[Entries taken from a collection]
::::::

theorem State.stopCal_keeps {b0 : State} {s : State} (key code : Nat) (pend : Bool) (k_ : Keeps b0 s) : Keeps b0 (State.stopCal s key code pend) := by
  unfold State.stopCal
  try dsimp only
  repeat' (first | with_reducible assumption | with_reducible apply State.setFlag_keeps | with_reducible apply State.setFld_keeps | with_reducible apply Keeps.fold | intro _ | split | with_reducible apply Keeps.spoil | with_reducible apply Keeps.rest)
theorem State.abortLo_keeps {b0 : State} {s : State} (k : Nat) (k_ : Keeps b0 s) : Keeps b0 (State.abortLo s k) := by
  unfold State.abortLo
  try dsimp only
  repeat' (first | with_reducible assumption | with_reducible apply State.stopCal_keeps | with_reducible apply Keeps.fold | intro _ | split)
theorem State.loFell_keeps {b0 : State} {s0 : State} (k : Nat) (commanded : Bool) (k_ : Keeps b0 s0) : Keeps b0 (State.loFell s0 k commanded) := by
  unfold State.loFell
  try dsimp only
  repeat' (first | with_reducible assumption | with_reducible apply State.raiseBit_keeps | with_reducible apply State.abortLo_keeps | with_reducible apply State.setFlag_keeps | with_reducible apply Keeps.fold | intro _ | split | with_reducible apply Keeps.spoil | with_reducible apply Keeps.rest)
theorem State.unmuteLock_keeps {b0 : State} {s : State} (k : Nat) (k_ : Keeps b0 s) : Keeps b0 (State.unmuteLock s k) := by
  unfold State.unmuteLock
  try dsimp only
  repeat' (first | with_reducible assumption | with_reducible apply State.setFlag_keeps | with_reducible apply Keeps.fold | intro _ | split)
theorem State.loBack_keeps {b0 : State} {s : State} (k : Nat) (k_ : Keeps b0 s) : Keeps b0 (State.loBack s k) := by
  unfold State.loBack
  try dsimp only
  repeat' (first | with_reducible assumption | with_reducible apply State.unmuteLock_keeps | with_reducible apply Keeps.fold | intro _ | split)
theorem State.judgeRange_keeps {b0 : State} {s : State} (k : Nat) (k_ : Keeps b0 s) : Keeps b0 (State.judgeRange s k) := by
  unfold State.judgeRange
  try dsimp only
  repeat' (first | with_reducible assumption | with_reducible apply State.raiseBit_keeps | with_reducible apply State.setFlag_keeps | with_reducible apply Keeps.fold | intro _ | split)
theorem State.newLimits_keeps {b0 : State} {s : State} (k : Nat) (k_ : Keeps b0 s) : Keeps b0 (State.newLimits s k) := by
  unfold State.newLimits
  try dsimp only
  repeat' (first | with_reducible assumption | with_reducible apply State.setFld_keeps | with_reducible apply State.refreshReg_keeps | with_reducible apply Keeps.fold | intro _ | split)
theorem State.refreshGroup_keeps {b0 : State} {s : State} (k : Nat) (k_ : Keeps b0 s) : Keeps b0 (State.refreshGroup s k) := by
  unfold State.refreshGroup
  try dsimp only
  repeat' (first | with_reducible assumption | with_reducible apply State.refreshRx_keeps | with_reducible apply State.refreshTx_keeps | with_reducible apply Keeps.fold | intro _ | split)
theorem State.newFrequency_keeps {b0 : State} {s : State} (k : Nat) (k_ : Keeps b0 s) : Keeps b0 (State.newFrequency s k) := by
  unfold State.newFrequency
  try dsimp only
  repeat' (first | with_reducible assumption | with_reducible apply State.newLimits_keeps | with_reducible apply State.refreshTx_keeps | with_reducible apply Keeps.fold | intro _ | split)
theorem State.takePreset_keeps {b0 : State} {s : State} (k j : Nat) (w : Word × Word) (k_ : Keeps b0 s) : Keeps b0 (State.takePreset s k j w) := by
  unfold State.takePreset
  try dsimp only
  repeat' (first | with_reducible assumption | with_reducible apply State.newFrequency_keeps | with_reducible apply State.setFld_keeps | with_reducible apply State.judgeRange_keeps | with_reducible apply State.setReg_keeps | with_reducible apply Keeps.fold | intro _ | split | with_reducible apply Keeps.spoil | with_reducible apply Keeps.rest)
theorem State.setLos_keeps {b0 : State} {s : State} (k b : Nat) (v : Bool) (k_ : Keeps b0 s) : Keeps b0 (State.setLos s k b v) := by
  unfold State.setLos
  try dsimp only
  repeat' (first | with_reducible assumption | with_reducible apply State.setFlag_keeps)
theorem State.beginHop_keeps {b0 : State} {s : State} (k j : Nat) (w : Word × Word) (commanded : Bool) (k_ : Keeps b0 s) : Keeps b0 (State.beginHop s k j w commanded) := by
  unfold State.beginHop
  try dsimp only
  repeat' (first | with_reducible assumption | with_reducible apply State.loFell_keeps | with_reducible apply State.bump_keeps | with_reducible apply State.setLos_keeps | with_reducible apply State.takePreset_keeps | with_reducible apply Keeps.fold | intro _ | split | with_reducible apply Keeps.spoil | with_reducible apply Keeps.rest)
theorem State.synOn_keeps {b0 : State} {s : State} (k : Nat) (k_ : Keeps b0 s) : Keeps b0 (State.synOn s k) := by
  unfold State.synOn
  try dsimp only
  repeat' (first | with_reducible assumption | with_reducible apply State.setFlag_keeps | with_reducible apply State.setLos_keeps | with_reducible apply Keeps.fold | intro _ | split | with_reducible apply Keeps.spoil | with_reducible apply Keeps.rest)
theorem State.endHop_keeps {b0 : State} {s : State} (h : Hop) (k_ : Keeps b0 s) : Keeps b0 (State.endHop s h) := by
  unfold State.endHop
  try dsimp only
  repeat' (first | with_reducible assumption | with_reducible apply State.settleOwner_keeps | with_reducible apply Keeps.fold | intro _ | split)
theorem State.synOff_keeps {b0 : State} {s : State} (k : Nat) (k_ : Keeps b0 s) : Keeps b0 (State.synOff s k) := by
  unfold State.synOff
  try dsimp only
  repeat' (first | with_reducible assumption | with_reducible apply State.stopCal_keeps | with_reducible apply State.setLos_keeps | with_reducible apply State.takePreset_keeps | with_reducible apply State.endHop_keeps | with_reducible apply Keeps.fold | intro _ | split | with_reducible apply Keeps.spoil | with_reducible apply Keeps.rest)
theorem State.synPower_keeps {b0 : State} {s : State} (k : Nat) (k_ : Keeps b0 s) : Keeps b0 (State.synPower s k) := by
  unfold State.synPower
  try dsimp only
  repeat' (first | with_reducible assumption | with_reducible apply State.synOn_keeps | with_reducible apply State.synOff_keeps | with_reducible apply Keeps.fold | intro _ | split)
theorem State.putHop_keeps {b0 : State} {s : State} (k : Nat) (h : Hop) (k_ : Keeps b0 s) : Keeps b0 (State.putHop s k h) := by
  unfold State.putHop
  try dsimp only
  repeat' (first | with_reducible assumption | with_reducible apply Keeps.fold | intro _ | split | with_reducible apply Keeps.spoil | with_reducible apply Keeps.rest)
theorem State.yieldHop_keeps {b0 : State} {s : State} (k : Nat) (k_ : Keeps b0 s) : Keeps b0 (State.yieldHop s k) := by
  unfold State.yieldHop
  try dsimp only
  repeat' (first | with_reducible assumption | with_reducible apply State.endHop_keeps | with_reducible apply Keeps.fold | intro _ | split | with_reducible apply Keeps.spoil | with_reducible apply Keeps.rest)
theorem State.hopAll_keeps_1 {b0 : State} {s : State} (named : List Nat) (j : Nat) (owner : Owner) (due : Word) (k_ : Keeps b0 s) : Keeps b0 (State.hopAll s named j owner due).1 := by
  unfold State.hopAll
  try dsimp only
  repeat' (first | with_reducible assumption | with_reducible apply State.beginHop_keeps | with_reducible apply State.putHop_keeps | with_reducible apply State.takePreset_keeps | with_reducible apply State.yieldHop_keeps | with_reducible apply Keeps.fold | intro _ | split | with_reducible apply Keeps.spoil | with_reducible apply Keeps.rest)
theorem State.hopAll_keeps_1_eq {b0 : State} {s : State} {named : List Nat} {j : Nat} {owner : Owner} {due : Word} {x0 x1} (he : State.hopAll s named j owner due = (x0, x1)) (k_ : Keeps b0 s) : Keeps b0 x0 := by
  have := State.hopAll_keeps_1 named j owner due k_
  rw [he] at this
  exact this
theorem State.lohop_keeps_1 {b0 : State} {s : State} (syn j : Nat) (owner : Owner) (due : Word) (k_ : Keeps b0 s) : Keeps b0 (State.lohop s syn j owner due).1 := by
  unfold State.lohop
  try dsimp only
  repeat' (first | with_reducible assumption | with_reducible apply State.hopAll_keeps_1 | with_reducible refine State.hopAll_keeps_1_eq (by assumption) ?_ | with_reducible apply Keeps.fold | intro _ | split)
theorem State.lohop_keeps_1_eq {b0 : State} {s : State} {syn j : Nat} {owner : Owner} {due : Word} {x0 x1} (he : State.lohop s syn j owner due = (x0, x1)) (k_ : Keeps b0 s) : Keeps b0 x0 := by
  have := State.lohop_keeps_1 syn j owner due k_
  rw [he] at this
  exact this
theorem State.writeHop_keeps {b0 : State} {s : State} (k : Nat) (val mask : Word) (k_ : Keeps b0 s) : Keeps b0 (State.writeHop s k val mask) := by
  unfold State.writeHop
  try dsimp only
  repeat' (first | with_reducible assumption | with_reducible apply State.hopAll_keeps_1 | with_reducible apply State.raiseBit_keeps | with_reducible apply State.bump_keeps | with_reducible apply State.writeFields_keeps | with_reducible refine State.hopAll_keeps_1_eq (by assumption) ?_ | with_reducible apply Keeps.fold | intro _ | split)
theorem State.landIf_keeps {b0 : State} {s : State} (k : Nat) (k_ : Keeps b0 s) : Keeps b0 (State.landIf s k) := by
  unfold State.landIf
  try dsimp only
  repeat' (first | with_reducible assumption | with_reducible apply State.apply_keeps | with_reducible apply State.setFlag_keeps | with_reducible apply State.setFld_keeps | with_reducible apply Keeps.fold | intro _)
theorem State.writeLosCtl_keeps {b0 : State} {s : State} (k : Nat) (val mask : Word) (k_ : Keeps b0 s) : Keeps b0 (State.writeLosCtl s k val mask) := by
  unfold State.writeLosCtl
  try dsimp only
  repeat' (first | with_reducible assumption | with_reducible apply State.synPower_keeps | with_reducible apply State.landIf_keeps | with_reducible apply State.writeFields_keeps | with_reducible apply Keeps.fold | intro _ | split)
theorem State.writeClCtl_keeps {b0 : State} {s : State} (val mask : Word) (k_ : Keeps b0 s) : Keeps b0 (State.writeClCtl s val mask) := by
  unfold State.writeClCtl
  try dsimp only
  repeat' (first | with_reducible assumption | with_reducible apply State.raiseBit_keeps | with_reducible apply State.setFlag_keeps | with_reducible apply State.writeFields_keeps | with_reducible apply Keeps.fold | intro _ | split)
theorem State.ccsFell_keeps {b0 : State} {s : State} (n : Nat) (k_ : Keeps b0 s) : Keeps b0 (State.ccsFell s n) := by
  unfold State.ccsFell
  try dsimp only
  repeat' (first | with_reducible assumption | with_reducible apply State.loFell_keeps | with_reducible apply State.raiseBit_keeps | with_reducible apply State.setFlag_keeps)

::::::

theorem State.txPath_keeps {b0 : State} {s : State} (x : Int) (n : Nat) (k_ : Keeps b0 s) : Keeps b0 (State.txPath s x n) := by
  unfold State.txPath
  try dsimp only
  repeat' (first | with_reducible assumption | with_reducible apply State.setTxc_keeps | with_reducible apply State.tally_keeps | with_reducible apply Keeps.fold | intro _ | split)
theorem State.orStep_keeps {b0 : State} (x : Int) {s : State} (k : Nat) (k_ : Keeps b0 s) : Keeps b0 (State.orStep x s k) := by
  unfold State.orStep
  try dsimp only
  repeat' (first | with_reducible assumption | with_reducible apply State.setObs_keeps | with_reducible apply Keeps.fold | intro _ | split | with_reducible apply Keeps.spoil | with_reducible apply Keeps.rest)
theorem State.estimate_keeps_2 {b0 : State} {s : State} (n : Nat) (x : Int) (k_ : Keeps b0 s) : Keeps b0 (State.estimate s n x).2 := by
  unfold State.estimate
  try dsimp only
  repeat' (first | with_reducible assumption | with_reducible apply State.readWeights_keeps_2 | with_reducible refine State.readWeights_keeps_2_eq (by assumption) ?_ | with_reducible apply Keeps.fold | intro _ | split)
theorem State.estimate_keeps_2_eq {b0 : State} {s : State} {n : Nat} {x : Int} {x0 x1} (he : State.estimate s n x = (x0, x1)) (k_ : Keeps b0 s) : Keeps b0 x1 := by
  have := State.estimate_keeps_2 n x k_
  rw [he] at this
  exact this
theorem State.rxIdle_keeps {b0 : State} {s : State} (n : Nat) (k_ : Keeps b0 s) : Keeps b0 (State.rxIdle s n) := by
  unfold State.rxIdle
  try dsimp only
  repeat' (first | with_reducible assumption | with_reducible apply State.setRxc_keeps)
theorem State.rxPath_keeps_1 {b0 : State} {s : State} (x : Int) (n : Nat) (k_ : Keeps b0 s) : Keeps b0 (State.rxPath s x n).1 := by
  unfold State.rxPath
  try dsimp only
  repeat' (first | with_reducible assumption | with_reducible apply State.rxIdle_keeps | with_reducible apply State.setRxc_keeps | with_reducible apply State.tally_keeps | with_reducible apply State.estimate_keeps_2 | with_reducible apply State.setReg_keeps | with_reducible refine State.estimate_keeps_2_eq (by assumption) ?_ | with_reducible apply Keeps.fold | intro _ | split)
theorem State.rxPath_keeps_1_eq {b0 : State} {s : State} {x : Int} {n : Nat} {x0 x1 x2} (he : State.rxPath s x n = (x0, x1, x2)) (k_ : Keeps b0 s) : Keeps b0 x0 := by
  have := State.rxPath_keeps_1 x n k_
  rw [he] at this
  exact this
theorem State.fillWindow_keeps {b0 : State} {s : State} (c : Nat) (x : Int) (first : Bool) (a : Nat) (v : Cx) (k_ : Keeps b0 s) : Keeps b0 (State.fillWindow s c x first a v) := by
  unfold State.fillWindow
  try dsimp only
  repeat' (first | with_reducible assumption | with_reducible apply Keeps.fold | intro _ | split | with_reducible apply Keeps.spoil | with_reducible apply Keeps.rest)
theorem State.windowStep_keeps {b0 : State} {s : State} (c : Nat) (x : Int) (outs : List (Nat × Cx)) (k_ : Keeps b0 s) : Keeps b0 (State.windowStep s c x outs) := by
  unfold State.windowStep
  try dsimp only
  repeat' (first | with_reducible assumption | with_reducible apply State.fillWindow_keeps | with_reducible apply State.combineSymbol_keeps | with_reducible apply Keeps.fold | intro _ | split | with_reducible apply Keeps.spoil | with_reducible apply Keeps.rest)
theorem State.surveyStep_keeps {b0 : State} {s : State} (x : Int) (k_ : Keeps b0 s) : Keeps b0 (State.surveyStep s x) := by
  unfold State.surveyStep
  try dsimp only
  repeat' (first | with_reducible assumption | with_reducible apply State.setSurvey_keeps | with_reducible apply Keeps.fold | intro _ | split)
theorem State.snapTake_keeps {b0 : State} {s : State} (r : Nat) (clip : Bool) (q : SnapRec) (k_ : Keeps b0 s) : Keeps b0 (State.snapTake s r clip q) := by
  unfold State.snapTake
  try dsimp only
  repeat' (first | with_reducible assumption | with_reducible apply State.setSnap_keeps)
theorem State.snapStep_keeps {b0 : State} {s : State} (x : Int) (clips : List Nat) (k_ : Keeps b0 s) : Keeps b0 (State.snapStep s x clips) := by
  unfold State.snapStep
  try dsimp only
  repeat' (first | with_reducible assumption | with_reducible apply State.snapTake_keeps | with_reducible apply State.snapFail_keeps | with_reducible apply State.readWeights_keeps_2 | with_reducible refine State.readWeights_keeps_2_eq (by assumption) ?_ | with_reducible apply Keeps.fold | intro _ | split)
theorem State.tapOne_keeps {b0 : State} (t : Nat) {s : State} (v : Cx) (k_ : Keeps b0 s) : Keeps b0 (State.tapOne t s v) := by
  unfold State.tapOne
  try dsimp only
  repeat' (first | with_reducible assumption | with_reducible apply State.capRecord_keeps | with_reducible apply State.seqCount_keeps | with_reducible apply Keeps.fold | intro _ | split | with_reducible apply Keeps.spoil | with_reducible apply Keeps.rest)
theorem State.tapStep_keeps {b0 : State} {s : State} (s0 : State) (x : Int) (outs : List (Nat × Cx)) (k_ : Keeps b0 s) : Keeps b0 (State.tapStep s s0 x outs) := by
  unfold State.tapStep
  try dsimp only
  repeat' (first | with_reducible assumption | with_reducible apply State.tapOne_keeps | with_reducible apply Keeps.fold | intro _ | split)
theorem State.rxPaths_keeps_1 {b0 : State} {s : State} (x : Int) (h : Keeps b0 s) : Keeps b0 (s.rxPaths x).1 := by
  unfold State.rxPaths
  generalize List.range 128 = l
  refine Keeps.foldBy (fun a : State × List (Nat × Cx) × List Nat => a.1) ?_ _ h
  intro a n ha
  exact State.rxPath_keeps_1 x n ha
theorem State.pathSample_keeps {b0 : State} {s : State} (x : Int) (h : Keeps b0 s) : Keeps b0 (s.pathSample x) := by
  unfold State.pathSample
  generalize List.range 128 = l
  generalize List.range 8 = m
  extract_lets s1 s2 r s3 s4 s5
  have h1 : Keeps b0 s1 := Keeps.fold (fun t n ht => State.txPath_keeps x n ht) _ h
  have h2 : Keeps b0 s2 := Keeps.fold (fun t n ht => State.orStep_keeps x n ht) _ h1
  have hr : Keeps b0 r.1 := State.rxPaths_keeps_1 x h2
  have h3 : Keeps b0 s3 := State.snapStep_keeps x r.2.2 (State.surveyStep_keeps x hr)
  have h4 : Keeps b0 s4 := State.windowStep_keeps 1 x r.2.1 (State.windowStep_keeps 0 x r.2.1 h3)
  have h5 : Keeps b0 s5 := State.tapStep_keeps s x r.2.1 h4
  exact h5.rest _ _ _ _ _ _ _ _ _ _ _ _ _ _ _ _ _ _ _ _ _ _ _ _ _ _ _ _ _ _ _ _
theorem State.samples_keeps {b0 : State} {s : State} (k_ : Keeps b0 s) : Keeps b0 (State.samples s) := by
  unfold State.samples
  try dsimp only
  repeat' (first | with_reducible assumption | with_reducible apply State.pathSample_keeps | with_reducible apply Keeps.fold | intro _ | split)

::::::

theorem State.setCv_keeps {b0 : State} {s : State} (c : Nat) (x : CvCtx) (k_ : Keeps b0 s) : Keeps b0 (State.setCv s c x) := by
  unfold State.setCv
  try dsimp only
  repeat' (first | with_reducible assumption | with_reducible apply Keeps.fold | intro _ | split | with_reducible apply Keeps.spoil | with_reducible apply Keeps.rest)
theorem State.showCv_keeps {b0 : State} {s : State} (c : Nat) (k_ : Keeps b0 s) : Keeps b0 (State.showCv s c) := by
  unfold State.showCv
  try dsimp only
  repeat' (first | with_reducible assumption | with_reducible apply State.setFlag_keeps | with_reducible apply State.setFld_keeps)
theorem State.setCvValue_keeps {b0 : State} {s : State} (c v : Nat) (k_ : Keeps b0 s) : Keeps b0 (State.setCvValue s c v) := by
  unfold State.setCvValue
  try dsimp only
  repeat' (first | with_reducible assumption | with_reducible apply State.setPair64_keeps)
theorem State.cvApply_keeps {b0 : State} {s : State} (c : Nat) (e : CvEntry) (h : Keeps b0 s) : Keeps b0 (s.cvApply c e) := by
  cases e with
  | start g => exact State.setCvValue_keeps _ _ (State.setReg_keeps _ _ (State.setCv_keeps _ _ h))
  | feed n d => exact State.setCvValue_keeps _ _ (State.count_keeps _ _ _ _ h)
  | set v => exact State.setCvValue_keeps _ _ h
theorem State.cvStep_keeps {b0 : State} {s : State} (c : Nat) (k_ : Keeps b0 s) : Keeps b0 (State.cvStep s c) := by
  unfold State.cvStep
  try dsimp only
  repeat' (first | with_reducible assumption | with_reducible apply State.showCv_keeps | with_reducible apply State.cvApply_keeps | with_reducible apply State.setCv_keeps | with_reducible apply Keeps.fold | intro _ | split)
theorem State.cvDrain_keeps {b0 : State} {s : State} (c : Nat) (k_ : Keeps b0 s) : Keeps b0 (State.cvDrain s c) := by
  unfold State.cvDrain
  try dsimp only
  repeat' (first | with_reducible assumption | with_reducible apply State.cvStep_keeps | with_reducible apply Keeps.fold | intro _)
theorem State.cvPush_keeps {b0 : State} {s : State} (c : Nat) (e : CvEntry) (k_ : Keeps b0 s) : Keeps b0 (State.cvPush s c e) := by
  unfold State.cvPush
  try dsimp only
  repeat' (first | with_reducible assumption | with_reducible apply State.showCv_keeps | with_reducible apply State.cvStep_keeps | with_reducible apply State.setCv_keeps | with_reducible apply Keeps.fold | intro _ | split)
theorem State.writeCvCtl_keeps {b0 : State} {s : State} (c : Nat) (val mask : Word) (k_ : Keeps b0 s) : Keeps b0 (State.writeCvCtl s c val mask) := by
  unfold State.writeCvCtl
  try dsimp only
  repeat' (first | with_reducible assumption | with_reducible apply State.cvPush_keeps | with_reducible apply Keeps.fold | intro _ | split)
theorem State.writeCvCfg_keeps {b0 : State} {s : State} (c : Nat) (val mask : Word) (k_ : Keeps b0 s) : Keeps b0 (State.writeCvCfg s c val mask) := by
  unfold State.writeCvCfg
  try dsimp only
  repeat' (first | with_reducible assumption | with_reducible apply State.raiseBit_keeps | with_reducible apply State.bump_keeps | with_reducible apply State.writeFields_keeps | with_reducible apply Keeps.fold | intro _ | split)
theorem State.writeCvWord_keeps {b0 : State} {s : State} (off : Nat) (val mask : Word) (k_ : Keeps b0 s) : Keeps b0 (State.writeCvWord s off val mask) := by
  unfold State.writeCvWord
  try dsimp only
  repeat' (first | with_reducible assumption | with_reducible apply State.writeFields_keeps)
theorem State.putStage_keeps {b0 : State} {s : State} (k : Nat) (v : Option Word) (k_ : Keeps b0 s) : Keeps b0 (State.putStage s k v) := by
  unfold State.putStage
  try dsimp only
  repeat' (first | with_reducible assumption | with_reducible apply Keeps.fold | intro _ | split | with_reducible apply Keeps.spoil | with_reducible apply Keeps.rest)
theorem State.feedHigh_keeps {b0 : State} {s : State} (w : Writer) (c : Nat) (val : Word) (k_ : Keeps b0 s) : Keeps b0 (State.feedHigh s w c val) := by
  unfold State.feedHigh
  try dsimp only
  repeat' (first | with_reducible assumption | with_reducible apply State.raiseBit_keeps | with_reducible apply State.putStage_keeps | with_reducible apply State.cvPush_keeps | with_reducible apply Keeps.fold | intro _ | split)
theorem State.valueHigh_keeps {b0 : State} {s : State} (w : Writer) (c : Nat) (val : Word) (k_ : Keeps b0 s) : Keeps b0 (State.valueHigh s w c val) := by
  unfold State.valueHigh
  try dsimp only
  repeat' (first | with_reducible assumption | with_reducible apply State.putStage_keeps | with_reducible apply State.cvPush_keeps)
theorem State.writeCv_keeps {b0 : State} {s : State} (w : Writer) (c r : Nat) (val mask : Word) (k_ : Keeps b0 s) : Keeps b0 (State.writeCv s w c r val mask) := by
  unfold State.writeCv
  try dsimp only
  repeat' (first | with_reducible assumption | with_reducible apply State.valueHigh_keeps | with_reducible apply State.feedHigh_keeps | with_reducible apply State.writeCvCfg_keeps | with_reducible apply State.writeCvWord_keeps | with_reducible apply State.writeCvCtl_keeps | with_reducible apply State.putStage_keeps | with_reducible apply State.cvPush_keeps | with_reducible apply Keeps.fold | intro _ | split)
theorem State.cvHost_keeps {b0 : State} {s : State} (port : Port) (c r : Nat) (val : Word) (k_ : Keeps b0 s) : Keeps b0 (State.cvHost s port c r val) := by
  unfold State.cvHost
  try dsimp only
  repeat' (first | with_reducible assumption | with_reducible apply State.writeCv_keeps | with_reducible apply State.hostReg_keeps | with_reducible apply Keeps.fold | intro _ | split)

::::::

- **Problem requirements**
Show each line of the data that contains the string "CvEntry".

- **Reply to the exercise**
theorem State.cvApply_keeps {b0 : State} {s : State} (c : Nat) (e : CvEntry) (h : Keeps b0 s) : Keeps b0 (s.cvApply c e) := by
theorem State.cvPush_keeps {b0 : State} {s : State} (c : Nat) (e : CvEntry) (k_ : Keeps b0 s) : Keeps b0 (State.cvPush s c e) := by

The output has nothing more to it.